* Record excerpts *
-- ==== Sys2Proof/Laws/KeepsPower.lean ====
section
/-!
SUPPORT. What the operations of Machine/Power.lean keep (Laws/Keeps.lean).
-/

set_option linter.unusedTactic false
set_option linter.unreachableTactic false
set_option linter.unusedVariables false

namespace Sys2Proof.Machine

theorem beginStep_keeps {zz : State} {s : State} {fast : Bool} (hzz : Keeps zz s) :
    Keeps zz (State.beginStep s fast) := by
  unfold State.beginStep
  (try dsimp only)
  repeat' (first
    | with_reducible assumption
    | with_reducible apply leavePlay_keeps
    | with_reducible apply leaveIdle_keeps
    | with_reducible apply teardown_keeps
    | with_reducible apply Keeps.ite)

theorem beginTrans_keeps {zz : State} {s : State} {target wtarget : Nat} {fast : Bool} (hzz : Keeps zz s) :
    Keeps zz (State.beginTrans s target wtarget fast) := by
  unfold State.beginTrans
  (try dsimp only)
  repeat' (first
    | with_reducible assumption
    | with_reducible apply wr_keeps
    | with_reducible apply set1_keeps
    | with_reducible apply modPwr_keeps
    | with_reducible apply beginStep_keeps)

theorem endTrans_keeps {zz : State} {s : State} (hzz : Keeps zz s) :
    Keeps zz (State.endTrans s) := by
  unfold State.endTrans
  (try dsimp only)
  repeat' (first
    | with_reducible assumption
    | with_reducible apply wr_keeps
    | with_reducible apply clr_keeps
    | with_reducible apply modPwr_keeps)

theorem arrive_keeps {zz : State} {s : State} (hzz : Keeps zz s) :
    Keeps zz (State.arrive s) := by
  unfold State.arrive
  (try dsimp only)
  repeat' (first
    | with_reducible assumption
    | with_reducible apply finishFor_keeps
    | with_reducible apply endTrans_keeps)

theorem rest_keeps {zz : State} {s : State} (hzz : Keeps zz s) :
    Keeps zz (State.rest s) := by
  unfold State.rest
  (try dsimp only)
  repeat' (first
    | with_reducible assumption
    | with_reducible apply finishFor_keeps
    | with_reducible apply endTrans_keeps)

theorem nextStep_keeps {zz : State} {s : State} (hzz : Keeps zz s) :
    Keeps zz (State.nextStep s) := by
  unfold State.nextStep
  (try dsimp only)
  repeat' (first
    | with_reducible assumption
    | with_reducible apply beginStep_keeps
    | with_reducible apply arrive_keeps
    | with_reducible apply rest_keeps
    | with_reducible apply Keeps.ite)

theorem stepDone_keeps {zz : State} {s : State} (hzz : Keeps zz s) :
    Keeps zz (State.stepDone s) := by
  unfold State.stepDone
  (try dsimp only)
  repeat' (first
    | with_reducible assumption
    | with_reducible apply wr_keeps
    | with_reducible apply stopRunning_keeps
    | with_reducible apply reachIdle_keeps
    | with_reducible apply reachPlay_keeps
    | with_reducible apply reachListen_keeps
    | with_reducible apply upToIdle_keeps
    | with_reducible apply beginZeroise_keeps
    | with_reducible apply rest_keeps
    | with_reducible apply nextStep_keeps
    | with_reducible apply Keeps.ite)

theorem execPowerStepDone_keeps {zz : State} {s : State} (hzz : Keeps zz s) :
    OutKeeps zz (execPowerStepDone s) := by
  unfold execPowerStepDone
  (try dsimp only)
  repeat' (first
    | with_reducible assumption
    | with_reducible apply setReg_keeps
    | with_reducible apply wr_keeps
    | with_reducible apply fresh_keeps
    | with_reducible apply save_keeps
    | with_reducible apply arm_keeps
    | with_reducible apply rest_keeps
    | with_reducible apply stepDone_keeps
    | with_reducible apply outNext
    | with_reducible apply OutKeeps.ite)

theorem execPowerState_keeps {zz : State} {p : Packet} {s : State} (hzz : Keeps zz s) :
    OutKeeps zz (execPowerState p s) := by
  unfold execPowerState
  (try dsimp only)
  repeat' (first
    | with_reducible assumption
    | (intro _; (try dsimp only))
    | with_reducible apply wr_keeps
    | with_reducible apply Res.ok_keeps
    | with_reducible exact bad_keeps
    | with_reducible apply finishFor_keeps
    | with_reducible apply card_keeps
    | with_reducible apply beginTrans_keeps
    | with_reducible apply resPend
    | with_reducible apply resRefuse
    | with_reducible apply ResKeeps.ite)

theorem execBrumateWindowEnd_keeps {zz : State} {s : State} (hzz : Keeps zz s) :
    OutKeeps zz (execBrumateWindowEnd s) := by
  unfold execBrumateWindowEnd
  (try dsimp only)
  repeat' (first
    | with_reducible assumption
    | with_reducible apply wr_keeps
    | with_reducible apply clr_keeps
    | with_reducible apply gated_keeps
    | with_reducible apply outNext
    | with_reducible apply OutKeeps.ite)

theorem newConfig_keeps {zz : State} {s : State} (hzz : Keeps zz s) :
    Keeps zz (State.newConfig s) := by
  unfold State.newConfig
  (try dsimp only)
  repeat' (first
    | with_reducible assumption
    | with_reducible fail_if_no_progress refine Keeps.upd ?_ rfl rfl rfl rfl rfl rfl)

theorem execBrumateExit_keeps {zz : State} {plug : Bool} {s : State} (hzz : Keeps zz s) :
    OutKeeps zz (execBrumateExit plug s) := by
  unfold execBrumateExit
  (try dsimp only)
  repeat' (first
    | with_reducible assumption
    | (intro _; (try dsimp only))
    | with_reducible apply wr_keeps
    | with_reducible apply set1_keeps
    | with_reducible apply papolRuns_keeps
    | with_reducible apply releasePads_keeps
    | with_reducible apply respare_keeps
    | with_reducible apply modPwr_keeps
    | with_reducible apply clocksUp_keeps
    | with_reducible apply monitorUp_keeps
    | with_reducible apply newConfig_keeps
    | with_reducible apply Keeps.forEach
    | with_reducible apply outNext
    | with_reducible apply Keeps.ite
    | with_reducible apply OutKeeps.ite)

theorem execBrumateArrive_keeps {zz : State} {s : State} (hzz : Keeps zz s) :
    OutKeeps zz (execBrumateArrive s) := by
  unfold execBrumateArrive
  (try dsimp only)
  repeat' (first
    | with_reducible assumption
    | with_reducible apply wr_keeps
    | with_reducible apply clr_keeps
    | with_reducible apply raise_keeps
    | with_reducible apply alertEval_keeps
    | with_reducible apply swStart_keeps
    | with_reducible apply jackIn_keeps
    | with_reducible apply jackOut_keeps
    | with_reducible apply modPwr_keeps
    | with_reducible apply setState_keeps
    | with_reducible apply transDown_keeps
    | with_reducible apply spareUp_keeps
    | with_reducible apply arrive_keeps
    | with_reducible apply outNext
    | with_reducible apply Keeps.ite
    | with_reducible apply OutKeeps.ite
    | (split <;> try dsimp only))

theorem execWakeBusMatch_keeps {zz : State} {s : State} (hzz : Keeps zz s) :
    OutKeeps zz (execWakeBusMatch s) := by
  unfold execWakeBusMatch
  (try dsimp only)
  repeat' (first
    | with_reducible assumption
    | with_reducible apply latchWake_keeps
    | with_reducible apply outNext
    | with_reducible apply Keeps.ite)

theorem execPttWake_keeps {zz : State} {s : State} (hzz : Keeps zz s) :
    OutKeeps zz (execPttWake s) := by
  unfold execPttWake
  (try dsimp only)
  repeat' (first
    | with_reducible assumption
    | with_reducible apply latchWake_keeps
    | with_reducible apply outNext
    | with_reducible apply Keeps.ite)

theorem execGpioWake_keeps {zz : State} {levels : BitVec 8} {s : State} (hzz : Keeps zz s) :
    OutKeeps zz (execGpioWake levels s) := by
  unfold execGpioWake
  (try dsimp only)
  repeat' (first
    | with_reducible assumption
    | with_reducible apply raiseWakeOnly_keeps
    | with_reducible apply modPwr_keeps
    | with_reducible apply latchWake_keeps
    | with_reducible apply showGpio_keeps
    | with_reducible apply outNext
    | with_reducible apply Keeps.ite
    | with_reducible apply OutKeeps.ite)

theorem execWakeCfg_keeps {zz : State} {p : Packet} {s : State} (hzz : Keeps zz s) :
    OutKeeps zz (execWakeCfg p s) := by
  unfold execWakeCfg
  (try dsimp only)
  repeat' (first
    | with_reducible assumption
    | (intro _; (try dsimp only))
    | with_reducible apply Res.ok_keeps
    | with_reducible exact bad_keeps
    | with_reducible apply putReg_keeps
    | with_reducible apply card_keeps
    | with_reducible apply raiseWakeOnly_keeps
    | with_reducible apply Keeps.ite
    | with_reducible apply ResKeeps.ite)

theorem execSysOnDemand_keeps {zz : State} {s : State} (hzz : Keeps zz s) :
    OutKeeps zz (execSysOnDemand s) := by
  unfold execSysOnDemand
  (try dsimp only)
  repeat' (first
    | with_reducible assumption
    | with_reducible apply set1_keeps
    | with_reducible apply outNext
    | with_reducible apply Keeps.ite)

theorem execPowerPermit_keeps {zz : State} {p : Packet} {s : State} (hzz : Keeps zz s) :
    OutKeeps zz (execPowerPermit p s) := by
  unfold execPowerPermit
  (try dsimp only)
  repeat' (first
    | with_reducible assumption
    | (intro _; (try dsimp only))
    | with_reducible apply Res.ok_keeps
    | with_reducible exact bad_keeps
    | with_reducible apply putReg_keeps
    | with_reducible apply card_keeps
    | with_reducible apply ResKeeps.ite)

theorem addChange_keeps {zz : State} {s : State} {d : Nat} {up : Bool} (hzz : Keeps zz s) :
    Keeps zz (State.addChange s d up) := by
  unfold State.addChange
  (try dsimp only)
  repeat' (first
    | with_reducible assumption
    | with_reducible apply modPwr_keeps)

theorem joinChange_keeps {zz : State} {s : State} {d : Nat} (hzz : Keeps zz s) :
    Keeps zz (State.joinChange s d) := by
  unfold State.joinChange
  (try dsimp only)
  repeat' (first
    | with_reducible assumption
    | with_reducible apply modPwr_keeps)

theorem reverseDown_keeps {zz : State} {s : State} {d : Nat} (hzz : Keeps zz s) :
    Keeps zz (State.reverseDown s d) := by
  unfold State.reverseDown
  (try dsimp only)
  repeat' (first
    | with_reducible assumption
    | with_reducible apply finishAll_keeps
    | with_reducible apply modPwr_keeps)

theorem execPowerDomainOn_keeps {zz : State} {p : Packet} {s : State} (hzz : Keeps zz s) :
    OutKeeps zz (execPowerDomainOn p s) := by
  unfold execPowerDomainOn
  (try dsimp only)
  repeat' (first
    | with_reducible assumption
    | (intro _; (try dsimp only))
    | with_reducible apply Res.ok_keeps
    | with_reducible exact bad_keeps
    | with_reducible apply card_keeps
    | with_reducible apply addChange_keeps
    | with_reducible apply joinChange_keeps
    | with_reducible apply reverseDown_keeps
    | with_reducible apply resPend
    | with_reducible apply resRefuse
    | with_reducible apply ResKeeps.ite
    | (split <;> try dsimp only))

theorem domAbort_keeps {zz : State} {s : State} {d : Nat} (hzz : Keeps zz s) :
    Keeps zz (State.domAbort s d) := by
  unfold State.domAbort
  (try dsimp only)
  repeat' (first
    | with_reducible assumption
    | (intro _; (try dsimp only))
    | with_reducible apply finishAll_keeps
    | with_reducible apply abortStr_keeps
    | with_reducible apply Keeps.foldl)

theorem beginDown_keeps {zz : State} {s : State} {d : Nat} (hzz : Keeps zz s) :
    Keeps zz (State.beginDown s d) := by
  unfold State.beginDown
  (try dsimp only)
  repeat' (first
    | with_reducible assumption
    | with_reducible apply zeroise_keeps
    | with_reducible apply marchLeaves_keeps
    | with_reducible apply addChange_keeps
    | with_reducible apply Keeps.ite)

theorem domainOffBody_keeps {zz : State} {force : Bool} {ws : List Word} {s : State} (hzz : Keeps zz s) :
    ResKeeps zz (domainOffBody force ws s) := by
  unfold domainOffBody
  (try dsimp only)
  repeat' (first
    | with_reducible assumption
    | with_reducible apply Res.ok_keeps
    | with_reducible exact bad_keeps
    | with_reducible apply joinChange_keeps
    | with_reducible apply domAbort_keeps
    | with_reducible apply beginDown_keeps
    | with_reducible apply resPend
    | with_reducible apply resRefuse
    | with_reducible apply ResKeeps.ite
    | (split <;> try dsimp only))

theorem execPowerDomainOff_keeps {zz : State} {p : Packet} {s : State} (hzz : Keeps zz s) :
    OutKeeps zz (execPowerDomainOff p s) := by
  unfold execPowerDomainOff
  (try dsimp only)
  repeat' (first
    | with_reducible assumption
    | (intro _; (try dsimp only))
    | with_reducible apply card_keeps
    | with_reducible apply domainOffBody_keeps)

theorem execPowerDomainOffForce_keeps {zz : State} {p : Packet} {s : State} (hzz : Keeps zz s) :
    OutKeeps zz (execPowerDomainOffForce p s) := by
  unfold execPowerDomainOffForce
  (try dsimp only)
  repeat' (first
    | with_reducible assumption
    | (intro _; (try dsimp only))
    | with_reducible apply card_keeps
    | with_reducible apply domainOffBody_keeps)

theorem domDone_keeps {zz : State} {s : State} {d : Nat} (hzz : Keeps zz s) :
    Keeps zz (State.domDone s d) := by
  unfold State.domDone
  (try dsimp only)
  repeat' (first
    | with_reducible assumption
    | with_reducible apply wr_keeps
    | with_reducible apply clr_keeps
    | with_reducible apply finishAll_keeps
    | with_reducible apply domUp_keeps
    | with_reducible apply modPwr_keeps
    | with_reducible apply loseWkd_keeps
    | with_reducible apply bankDown_keeps
    | with_reducible apply Keeps.ite
    | (split <;> try dsimp only))

end Sys2Proof.Machine
end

* What you need to do *
Copy exactly, and only, the lines from the line that contains "OutKeeps zz (execPowerDomainOffForce" through the end of the data above.

* Answer to this exercise *
    OutKeeps zz (execPowerDomainOffForce p s) := by
  unfold execPowerDomainOffForce
  (try dsimp only)
  repeat' (first
    | with_reducible assumption
    | (intro _; (try dsimp only))
    | with_reducible apply card_keeps
    | with_reducible apply domainOffBody_keeps)

theorem domDone_keeps {zz : State} {s : State} {d : Nat} (hzz : Keeps zz s) :
    Keeps zz (State.domDone s d) := by
  unfold State.domDone
  (try dsimp only)
  repeat' (first
    | with_reducible assumption
    | with_reducible apply wr_keeps
    | with_reducible apply clr_keeps
    | with_reducible apply finishAll_keeps
    | with_reducible apply domUp_keeps
    | with_reducible apply modPwr_keeps
    | with_reducible apply loseWkd_keeps
    | with_reducible apply bankDown_keeps
    | with_reducible apply Keeps.ite
    | (split <;> try dsimp only))

end Sys2Proof.Machine
end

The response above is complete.